Data provided
::::::
/-! ## The line, pulse by pulse -/

/-- R125: a start pulse opens a frame in reception. -/
theorem test_observe_start :
    (after (step { station with line := [.pulse 50000 2000] })).framer.reception = some ⟨[], none⟩ := by decide
/-- R124: a dominant interval of 8 ms is a shed mark, reported to the queue. -/
theorem test_observe_mark :
    (after (step { station with line := [.pulse 50000 8000] })).pending = [.shedMarkSeen false false] := by decide
/-- R126: with its last bit received and the stop gap clear, the PRESENCE of section 7.9 is delivered. -/
theorem test_observe_presence :
    (after
        (step
          { station with
            framer := { station.framer with st := .receiving, reception := some ⟨frameBits 5 .presence, some 15⟩ }
            line := [.quiet 3500] })).pending =
      [.receivePresence 5] := by decide
/-- R126, R137: that PRESENCE is delivered before the mark whose leading edge comes 3.5 ms after its last bit. -/
theorem test_observe_presence_then_mark :
    let t :=
      after
        (step
          { station with
            framer := { station.framer with st := .receiving, reception := some ⟨frameBits 5 .presence, some 15⟩ }
            line := [.pulse 3500 9000] })
    t.pending = [.receivePresence 5] ∧ t.line = [.pulse 3500 9000] := by decide
/-- R133, R137: an own frame whose stop gap has run out is complete before that mark, and within the gap it is interrupted. -/
theorem test_observe_completion_then_mark :
    let s (since : Nat) : State :=
      { station with
        framer := { station.framer with st := .sending, sending := some ⟨.presence, frameBits 3 .presence, 16⟩ }
        line := [.pulse since 9000] }
    (after (step (s 3500))).pending = [.noticeCompletion] ∧
      (after (step (s 3499))).pending = [.shedMarkSeen false false] := by decide
/-- R135: the leading edge of a mark shows that a stuck line went recessive; the mark is then seen. -/
theorem test_observe_release :
    let t := after (step { station with framer := { station.framer with st := .stuck }, line := [.pulse 50000 9000] })
    t.pending = [.lineStuckRelease] ∧ t.line = [.pulse 50000 9000] := by decide
/-- R121, R130: with no other station driving, the own start pulse stands on the line, and the first bit follows. -/
theorem test_observe_own_start :
    let t :=
      after
        (step
          { station with
            framer :=
              { station.framer with
                st := .sending, sending := some ⟨.presence, frameBits 3 .presence, 0⟩, drive := some .start }
            line := [.quiet 20000] })
    t.framer.sending.map Sending.index = some 1 ∧ t.framer.drive = some (.bit true) ∧ t.line = [.quiet 20000] ∧
      t.pending = [] := by decide
/-- The station sending the first bit of a PRESENCE, a 1, against this observation of the other stations. -/
def contending (o : LineObs) : State :=
  { station with
    framer :=
      { station.framer with
        st := .sending, sending := some ⟨.presence, frameBits 3 .presence, 1⟩, drive := some (.bit true) }
    line := [o] }
/-- R131: another station's long pulse over the own short one loses the arbitration; its short one does not. -/
theorem test_observe_loss :
    (after (step (contending (.pulse 3100 600)))).pending = [.arbitrationLost 0] ∧
      (after (step (contending (.pulse 2900 600)))).pending = [.arbitrationLost 0] ∧
      (after (step (contending (.pulse 3050 200)))).framer.sending.map Sending.index = some 2 := by decide
/-- R121: several stations' pulses over the own 0 bit make one interval of 10.4 ms, which the station drove a part of. -/
theorem test_observe_wired_or :
    let t :=
      after
        (step
          { station with
            framer :=
              { station.framer with
                st := .sending, sending := some ⟨.presence, frameBits 3 .presence, 2⟩, drive := some (.bit false) }
            line := [.pulse 1000 200, .quiet 300, .pulse 400 10000, .quiet 12000] })
    t.pending = [.shedMarkSeen true false] ∧ t.line = [.quiet 12400] := by decide
/-- R121: two other stations' start pulses, 30 µs apart, are one start pulse of 2030 µs (section 7.8). -/
theorem test_observe_overlap :
    let t := after (step { station with line := [.pulse 50000 2000, .pulse 30 2000, .pulse 2970 600] })
    t.framer.reception = some ⟨[], none⟩ ∧ t.line = [.pulse 3000 600] := by decide
/-- R132: in the next slot, a leading edge 700 µs after the last one fails the attempt. -/
theorem test_observe_early :
    (after
        (step
          { station with
            framer :=
              { station.framer with
                st := .sending, sending := some ⟨.presence, frameBits 3 .presence, 2⟩, drive := some (.bit false) }
            line := [.pulse 700 200] })).pending =
      [.attemptFailed] := by decide
/-- R136: the station's own mark of 10 ms stands on the line, and is reported as its own. -/
theorem test_observe_own_mark :
    (after
        (step { station with framer := { station.framer with drive := some (.mark 0) }, line := [.quiet 10000] })).pending =
      [.shedMarkSeen true false] := by decide

/-- R124: the reports of a listening framer at each boundary of the classes. -/
theorem test_observe_classes :
    ([79, 80, 1499, 1500, 2499, 2500, 7999, 8000, 19999, 20000].map fun l =>
        (after (step { station with line := [.pulse 50000 l] })).pending) =
      [[], [.frameDiscarded], [.frameDiscarded], [], [], [.frameDiscarded], [.frameDiscarded], [.shedMarkSeen false false],
        [.shedMarkSeen false false], [.lineStuck]] := by decide
/-- The station receiving, with these bits so far, against this observation. -/
def receiving (bits : List Bool) (expected : Option Nat) (o : LineObs) : State :=
  { station with framer := { station.framer with st := .receiving, reception := some ⟨bits, expected⟩ }, line := [o] }
/-- R125, R126: the windows of the first bit and of a later one, and the last moment of an overlong frame. -/
theorem test_observe_windows :
    ([2799, 2800, 3400, 3401].map fun t => (after (step (receiving [] none (.pulse t 200)))).pending) =
        [[.frameDiscarded], [], [], [.frameDiscarded]] ∧
      ([799, 800, 1400, 1401].map fun t => (after (step (receiving [true] none (.pulse t 200)))).pending) =
        [[.frameDiscarded], [], [], [.frameDiscarded]] ∧
      ([3499, 3500].map fun t => (after (step (receiving (frameBits 5 .presence) (some 15) (.pulse t 200)))).pending) =
        [[.frameDiscarded], [.receivePresence 5]] := by decide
::::::
What is expected
Across the listing, count every line with "before" in it and give the number only.

Result for this task
2